我有一个scrapy蜘蛛,使用file:///
命令作为启动URL在磁盘上查找静态html文件,但我无法加载gzip文件并循环遍历我的150,000个文件目录.html.gz
后缀,我已经尝试了几种不同的方法,我已经注释掉了但到目前为止没有任何工作,到目前为止,我的代码看起来像
from scrapy.spiders import CrawlSpider
from Scrapy_new.items import Scrapy_newTestItem
import gzip
import glob
import os.path
class Scrapy_newSpider(CrawlSpider):
name = "info_extract"
source_dir = '/path/to/file/'
allowed_domains = []
start_urls = ['file://///path/to/files/.*html.gz']
def parse_item(self, response):
item = Scrapy_newTestItem()
item['user'] = response.xpath('//*[@id="page-user"]/div[1]/div/div/div[2]/div/div[2]/div[1]/h1/span[2]/text()').extract()
item['list_of_links'] = response.xpath('//*[@id="page-user"]/div[1]/div/div/div[2]/div/div[3]/div[3]/a/@href').extract()
item['list_of_text'] = response.xpath('//*[@id="page-user"]/div[1]/div/div/div/div/div/div/a/text()').extract()
运行此命令会显示错误代码
Traceback (most recent call last):
File "/usr/local/lib/python2.7/site-packages/twisted/internet/defer.py", line 150, in maybeDeferred
result = f(*args, **kw)
File "/usr/local/lib/python2.7/site-packages/scrapy/core/downloader/handlers/file.py", line 13, in download_request
with open(filepath, 'rb') as fo:
IOError: [Errno 2] No such file or directory: 'path/to/files/*.html'
更改我的代码,以便首先解压缩文件,然后按如下方式传递:
source_dir = 'path/to/files/'
for src_name in glob.glob(os.path.join(source_dir, '*.gz')):
base = os.path.basename(src_name)
with gzip.open(src_name, 'rb') as infile:
#start_urls = ['/path/to/files*.html']#
file_cont = infile.read()
start_urls = file_cont#['file:////file_cont']
给出以下错误:
Traceback (most recent call last):
File "/usr/local/lib/python2.7/site-packages/scrapy/core/engine.py", line 127, in _next_request
request = next(slot.start_requests)
File "/usr/local/lib/python2.7/site-packages/scrapy/spiders/__init__.py", line 70, in start_requests
yield self.make_requests_from_url(url)
File "/usr/local/lib/python2.7/site-packages/scrapy/spiders/__init__.py", line 73, in make_requests_from_url
return Request(url, dont_filter=True)
File "/usr/local/lib/python2.7/site-packages/scrapy/http/request/__init__.py", line 25, in __init__
self._set_url(url)
File "/usr/local/lib/python2.7/site-packages/scrapy/http/request/__init__.py", line 57, in _set_url
raise ValueError('Missing scheme in request url: %s' % self._url)

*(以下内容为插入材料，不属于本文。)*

theorem runAll_cons_reaches (first : Reaches (exec i s) P) (rest : ∀ u, P u → Reaches (runAll is u) Q) :
    Reaches (runAll (i :: is) s) Q := by
  obtain ⟨u, hu, hP⟩ := first
  obtain ⟨t, ht, hQ⟩ := rest u hP
  exact ⟨t, runAll_cons_next.2 ⟨u, hu, ht⟩, hQ⟩

theorem runAll_append_reaches (first : Reaches (runAll is s) P) (rest : ∀ u, P u → Reaches (runAll js u) Q) :
    Reaches (runAll (is ++ js) s) Q := by
  obtain ⟨u, hu, hP⟩ := first
  obtain ⟨t, ht, hQ⟩ := rest u hP
  exact ⟨t, runAll_append_next.2 ⟨u, hu, ht⟩, hQ⟩

/-- A run whose transactions all answer next states with `P` does so too. -/
theorem runAll_reaches_of_kept (kept : ∀ i ∈ is, ∀ s, P s → Reaches (exec i s) P) (h : P s) :
    Reaches (runAll is s) P := by
  induction is generalizing s with
  | nil => exact reaches_of_eq_next rfl h
  | cons i is ih =>
    obtain ⟨first, rest⟩ := List.forall_mem_cons.1 kept
    exact runAll_cons_reaches (first s h) fun u hu => ih rest hu

end

/-! ### The stages of a measured pulse -/

/-- What holds until the falling edge is served: the parameters, no fault and no unread result. -/
structure Unmeasured (c : Config) (s : State) : Prop where
  cfg : s.cfg = c
  noFault : s.fault = none
  notReady : s.ready = false

/-- The edge that PHASE `p` expects is captured at tick `v` and not yet served. -/
structure Captured (c : Config) (p : Phase) (v : Nat) (s : State) : Prop extends Unmeasured c s where
  phase : s.phase = p
  pending : s.pending = true
  captVal : s.captVal = some v
  captPol : s.captPol = some (expectedPolarity p)

/-- The rising edge, captured at tick `r`, is served. -/
structure Risen (c : Config) (r : Nat) (s : State) : Prop extends Unmeasured c s where
  phase : s.phase = .waitingForFalling
  idle : s.pending = false
  rise : s.rise = some r

/-- The falling edge is captured at tick `f`, after a rising edge at tick `r`. -/
structure Fallen (c : Config) (r f : Nat) (s : State) : Prop extends Captured c .waitingForFalling f s where
  rise : s.rise = some r

/-- Between the two captures the rising edge waits for its SERVICE or is served. -/
def BetweenEdges (c : Config) (r : Nat) (s : State) : Prop := Captured c .waitingForRising r s ∨ Risen c r s

/-- The pulse's end: the width `w` is to be read, and the engine waits for a rising edge again. -/
structure Measured (w : Nat) (s : State) : Prop where
  noFault : s.fault = none
  ready : s.ready = true
  phase : s.phase = .waitingForRising
  width : s.width = some w

section
variable {c : Config} {p : Phase} {r f v : Nat} {P : State → Prop}

theorem BetweenEdges.unmeasured (h : BetweenEdges c r s) : Unmeasured c s := by
  obtain waiting | risen := h
  · exact waiting.toUnmeasured
  · exact risen.toUnmeasured

/-! ### Transactions that leave the block alone -/

/-- The state with CNT, the log and the count of draws changed: all that the transactions inside a pulse, but for the
engine's, can change. -/
def State.withOutside (s : State) (n : Nat) (log : List Word) (draws : Nat) : State :=
  { s with cnt := n, log := log, draws := draws }

theorem Captured.withOutside (h : Captured c p v s) (n : Nat) (log : List Word) (draws : Nat) :
    Captured c p v (s.withOutside n log draws) := { h with }

theorem Risen.withOutside (h : Risen c r s) (n : Nat) (log : List Word) (draws : Nat) :
    Risen c r (s.withOutside n log draws) := { h with }

theorem Fallen.withOutside (h : Fallen c r f s) (n : Nat) (log : List Word) (draws : Nat) :
    Fallen c r f (s.withOutside n log draws) := { h with }

theorem BetweenEdges.withOutside (h : BetweenEdges c r s) (n : Nat) (log : List Word) (draws : Nat) :
    BetweenEdges c r (s.withOutside n log draws) :=
  h.imp (·.withOutside n log draws) (·.withOutside n log draws)

theorem exec_wrCtrl_zero (hf : s.fault = none) : exec (.wrCtrl 0#16) s = .next s := by
  rw [exec_wrCtrl hf, if_neg (by decide), if_neg (by decide)]

/-- What CNT, the log and the count of draws do not matter for, a quiet transaction keeps (R124). -/
theorem exec_quiet_reaches (h : Unmeasured c s) (hi : quiet i = true)
    (kept : ∀ n log draws, P (s.withOutside n log draws)) : Reaches (exec i s) P := by
  have hf := h.noFault
  cases i with
  | tick => exact reaches_of_eq_next (exec_tick hf) (kept _ s.log s.draws)
  | rdStatus => exact reaches_of_eq_next (whileNoFault_of_none hf _) (kept s.cnt _ s.draws)
  | rdResult => exact reaches_of_eq_next (exec_rdResult_of_not_ready hf h.notReady) (kept s.cnt _ _)
  | rdCtrl => exact reaches_of_eq_next (whileNoFault_of_none hf _) (kept s.cnt _ s.draws)
  | wrCtrl data =>
    obtain rfl : data = 0#16 := beq_iff_eq.1 hi
    exact reaches_of_eq_next (exec_wrCtrl_zero hf) (kept s.cnt s.log s.draws)
  | _ => exact nomatch hi

/-- Inside a pulse every transaction but the engine's leaves the block alone (R124, R128). -/
theorem exec_insidePulse_reaches (h : Unmeasured c s) (hi : insidePulse i = true)
    (service : i = .service → Reaches (exec i s) P) (kept : ∀ n log draws, P (s.withOutside n log draws)) :
    Reaches (exec i s) P := by
  have which : (quiet i = true ∨ i = .service) ∨ i = .cntClear := by simpa [insidePulse] using hi
  obtain (isQuiet | isService) | rfl := which
  · exact exec_quiet_reaches h isQuiet kept
  · exact service isService
  · exact reaches_of_eq_next (exec_cntClear h.noFault) (kept 0 s.log s.draws)

/-! ### From stage to stage -/

/-- The first capture of a pulse, at an armed block (R159). -/
theorem captureRising_reaches (h : s.Inv) (hf : s.fault = none) (armed : Armed s) (notReady : s.ready = false) :
    Reaches (exec (captureAtCnt .rising s) s) (Captured s.cfg .waitingForRising s.cnt) :=
  reaches_of_eq_next (exec_captureAtCnt h hf armed.idle .rising)
    { cfg := rfl, noFault := hf, notReady := notReady, phase := armed.rising, pending := rfl, captVal := rfl,
      captPol := rfl }

theorem Risen.captureFalling_reaches (risen : Risen c r s) (h : s.Inv) :
    Reaches (exec (captureAtCnt .falling s) s) (Fallen c r s.cnt) :=
  reaches_of_eq_next (exec_captureAtCnt h risen.noFault risen.idle .falling)
    { risen with pending := rfl, captVal := rfl, captPol := rfl }

/-- The edge that PHASE expects is accepted under both values of SEQ_CHECK (R84). -/
theorem Captured.exec_service (h : Captured c p v s) : exec .service s = acceptEdge v s := by
  have accepted : edgeAccepted s = true := edgeAccepted_iff.2 ⟨h.pending, fun _ => h.phase ▸ h.captPol⟩
  exact exec_service_of_accepted h.noFault accepted h.captVal

theorem Captured.serviceRising_reaches (h : Captured c .waitingForRising r s) :
    Reaches (exec .service s) (Risen c r) :=
  reaches_of_eq_next (h.exec_service.trans (acceptEdge_of_rising h.phase r))
    { h with phase := rfl, idle := rfl, rise := rfl }

theorem Fallen.service_reaches (h : Fallen c r f s) :
    Reaches (exec .service s) (Measured (computeWidth r f c.M)) := by
  refine reaches_of_eq_next (h.exec_service.trans (acceptEdge_of_falling h.phase h.rise f)) ?_
  exact { noFault := by simp [h.noFault], ready := by simp, phase := rfl, width := by simp [h.notReady, h.cfg] }

/-- A further SERVICE inside the pulse finds nothing pending. -/
theorem Risen.service_reaches (h : Risen c r s) : Reaches (exec .service s) (Risen c r) :=
  reaches_of_eq_next (exec_service_of_idle h.noFault h.idle) h

theorem BetweenEdges.service_reaches (h : BetweenEdges c r s) : Reaches (exec .service s) (Risen c r) := by
  obtain waiting | risen := h
  · exact waiting.serviceRising_reaches
  · exact risen.service_reaches

theorem Risen.kept (h : Risen c r s) (hi : insidePulse i = true) : Reaches (exec i s) (Risen c r) :=
  exec_insidePulse_reaches h.toUnmeasured hi (fun isService => isService ▸ h.service_reaches) h.withOutside

theorem BetweenEdges.kept (h : BetweenEdges c r s) (hi : insidePulse i = true) :
    Reaches (exec i s) (BetweenEdges c r) := by
  refine exec_insidePulse_reaches h.unmeasured hi ?_ h.withOutside
  rintro rfl
  obtain ⟨t, ht, risen⟩ := h.service_reaches
  exact reaches_of_eq_next ht (.inr risen)

/-- The part of a pulse between its captures: the first SERVICE in it serves the rising edge. -/
theorem BetweenEdges.runAll_reaches_risen {seg : List Instr} (h : BetweenEdges c r s)
    (inside : seg.all insidePulse = true) (served : Instr.service ∈ seg) : Reaches (runAll seg s) (Risen c r) := by
  obtain ⟨before, after, rfl⟩ := List.append_of_mem served
  have insideOf : ∀ i ∈ before ++ .service :: after, insidePulse i = true := List.all_eq_true.1 inside
  obtain ⟨insideBefore, insideFrom⟩ := List.forall_mem_append.1 insideOf
  obtain ⟨-, insideAfter⟩ := List.forall_mem_cons.1 insideFrom
  refine runAll_append_reaches (runAll_reaches_of_kept (fun i hi u hu => hu.kept (insideBefore i hi)) h) fun u hu => ?_
  refine runAll_cons_reaches hu.service_reaches fun v risen => ?_
  exact runAll_reaches_of_kept (fun i hi w hw => hw.kept (insideAfter i hi)) risen

theorem runAll_rising_reaches {seg : List Instr} (h : s.Inv) (hf : s.fault = none) (armed : Armed s)
    (notReady : s.ready = false) (inside : seg.all insidePulse = true) (served : Instr.service ∈ seg) :
    Reaches (runAll (captureAtCnt .rising s :: seg) s) (Risen s.cfg s.cnt) :=
  runAll_cons_reaches (captureRising_reaches h hf armed notReady) fun _ captured =>
    BetweenEdges.runAll_reaches_risen (.inl captured) inside served

theorem Risen.runAll_falling_reaches {rest : List Instr} (risen : Risen c r s) (h : s.Inv)
    (restQuiet : rest.all quiet = true) :
    Reaches (runAll (captureAtCnt .falling s :: (rest ++ [.service])) s) (Measured (computeWidth r s.cnt c.M)) := by
  refine runAll_cons_reaches (risen.captureFalling_reaches h) fun u fallen => ?_
  have quietKeeps : ∀ i ∈ rest, ∀ v, Fallen c r s.cnt v → Reaches (exec i v) (Fallen c r s.cnt) :=
    fun i hi v hv => exec_quiet_reaches hv.toUnmeasured (List.all_eq_true.1 restQuiet i hi) hv.withOutside
  refine runAll_append_reaches (runAll_reaches_of_kept quietKeeps fallen) fun v hv => ?_
  rw [runAll_singleton]
  exact hv.service_reaches

end

/-- Settles O36: each half of the pulse reaches its stage, and the invariant bounds the falling edge's tick. -/
theorem measuredPulseCompletes : Obligations.MeasuredPulseCompletes := by
  intro s seg rest inv hf armed notReady inside served restQuiet
  obtain ⟨u, rising, risen⟩ := runAll_rising_reaches inv hf armed notReady inside served
  obtain ⟨t, falling, -⟩ := risen.runAll_falling_reaches (runAll_inv inv rising) restQuiet
  exact ⟨u, t, inv, hf, armed, notReady, inside, served, restQuiet, rising, falling⟩

/-! ### The width of a measured pulse -/

section
variable {seg rest : List Instr}

/-- A pulse latches the width of the counter's values at its two captures, whatever the counter did (R86, R122). -/
theorem MeasuredPulse.measured (h : MeasuredPulse s seg rest u t) :
    Measured (computeWidth s.cnt u.cnt s.cfg.M) t := by
  have risen : Risen s.cfg s.cnt u :=
    (runAll_rising_reaches h.inv h.noFault h.armed h.noResult h.segInside h.segServed).of_next h.rising
  exact (risen.runAll_falling_reaches (runAll_inv h.inv h.rising) h.restQuiet).of_next h.falling

theorem tickCount_captureAtCnt (pol : Polarity) (s : State) (is : List Instr) :
    tickCount (captureAtCnt pol s :: is) = tickCount is := by
  have noTick : captureAtCnt pol s ≠ .tick := nofun
  exact List.count_cons_of_ne noTick

theorem not_mem_captureAtCnt_cons (noClear : .cntClear ∉ seg) (pol : Polarity) (s : State) :
    .cntClear ∉ captureAtCnt pol s :: seg :=
  List.not_mem_cons_of_ne_of_not_mem nofun noClear

theorem MeasuredPulse.cnt_falling (h : MeasuredPulse s seg rest u t) (noClear : .cntClear ∉ seg) :
    u.cnt = (s.cnt + tickCount seg) % s.cfg.M := by
  rw [← tickCount_captureAtCnt .rising s seg]
  exact counterMovesByTheTicksOfTheRun s u _ h.inv.cntBelow (not_mem_captureAtCnt_cons noClear .rising s) h.rising

/-- The start of the pulse cancels out of the width (R87, R124). -/
theorem computeWidth_advance {r D M : Nat} (hr : r < M) : computeWidth r ((r + D) % M) M = D % M := by
  have advanced : (r + D) % M < M := Nat.mod_lt _ (Nat.zero_lt_of_lt hr)
  have width : (computeWidth r ((r + D) % M) M : Int) = D % M := by
    rw [computeWidth_eq_emod hr advanced, Int.natCast_emod, Int.emod_sub_emod, Nat.cast_add, add_sub_cancel_left]
  exact_mod_cast width

theorem MeasuredPulse.width_eq (h : MeasuredPulse s seg rest u t) (noClear : .cntClear ∉ seg) :
    t.width = some (tickCount seg % s.cfg.M) := by
  rw [h.measured.width, h.cnt_falling noClear, computeWidth_advance h.inv.cntBelow]

/-- Settles O35: the falling capture carries `(r + D) mod M`, and `r` cancels out of the width. -/
theorem measuredWidthIsTheDurationModM : Obligations.MeasuredWidthIsTheDurationModM :=
  fun _ _ _ _ _ h noClear =>
    ⟨h.cnt_falling noClear, h.measured.noFault, h.measured.ready, h.measured.phase, h.width_eq noClear⟩

/-- R125. -/
theorem MeasuredPulse.width_eq_tickCount_iff (h : MeasuredPulse s seg rest u t) (noClear : .cntClear ∉ seg) :
    t.width = some (tickCount seg) ↔ tickCount seg < s.cfg.M := by
  rw [h.width_eq noClear, Option.some_inj, Nat.mod_eq_iff_lt (Nat.ne_of_gt h.inv.params.oneLeM)]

ValueError: Missing scheme in request url: %3C
答案 0 :(得分:0)
您不必始终在start_urls
蜘蛛上使用scrapy
。此外,CrawlSpider
通常与指定要跟踪的路由以及在大型抓取网站中提取的内容的规则一起使用,您可能希望直接使用scrapy.Spider
而不是CrawlSpider
。
现在,该解决方案依赖于使用start_requests
蜘蛛提供的scrapy
方法,该方法处理蜘蛛的第一个请求。如果在您的蜘蛛中实施此方法,则不会使用start_urls
:
导入gzip 导入glob import os
class ExampleSpider(Spider): name ='info_extract'
def start_requests(self):
os.chdir("/path/to/files")
for file_name in glob.glob("*.html.gz"):
f = gzip.open(file_name, 'rb')
file_content = f.read()
print file_content # now you are reading the file content of your local files
现在,请记住start_requests
must return an iterable of requests,这不是这里的情况,因为您只是在阅读文件(我假设您稍后会使用这些文件的内容创建请求),所以我的代码将失败,例如:
CRITICAL:
Traceback (most recent call last):
...
/.../scrapy/crawler.py", line 73, in crawl
start_requests = iter(self.spider.start_requests())
TypeError: 'NoneType' object is not iterable
我没有从我的start_requests
方法(None
)返回任何内容,这是不可迭代的。
答案 1 :(得分:0)
Scrapy将无法处理压缩的html文件,您必须先提取它们。这可以在Python中即时完成,或者只是在操作系统级别提取它们。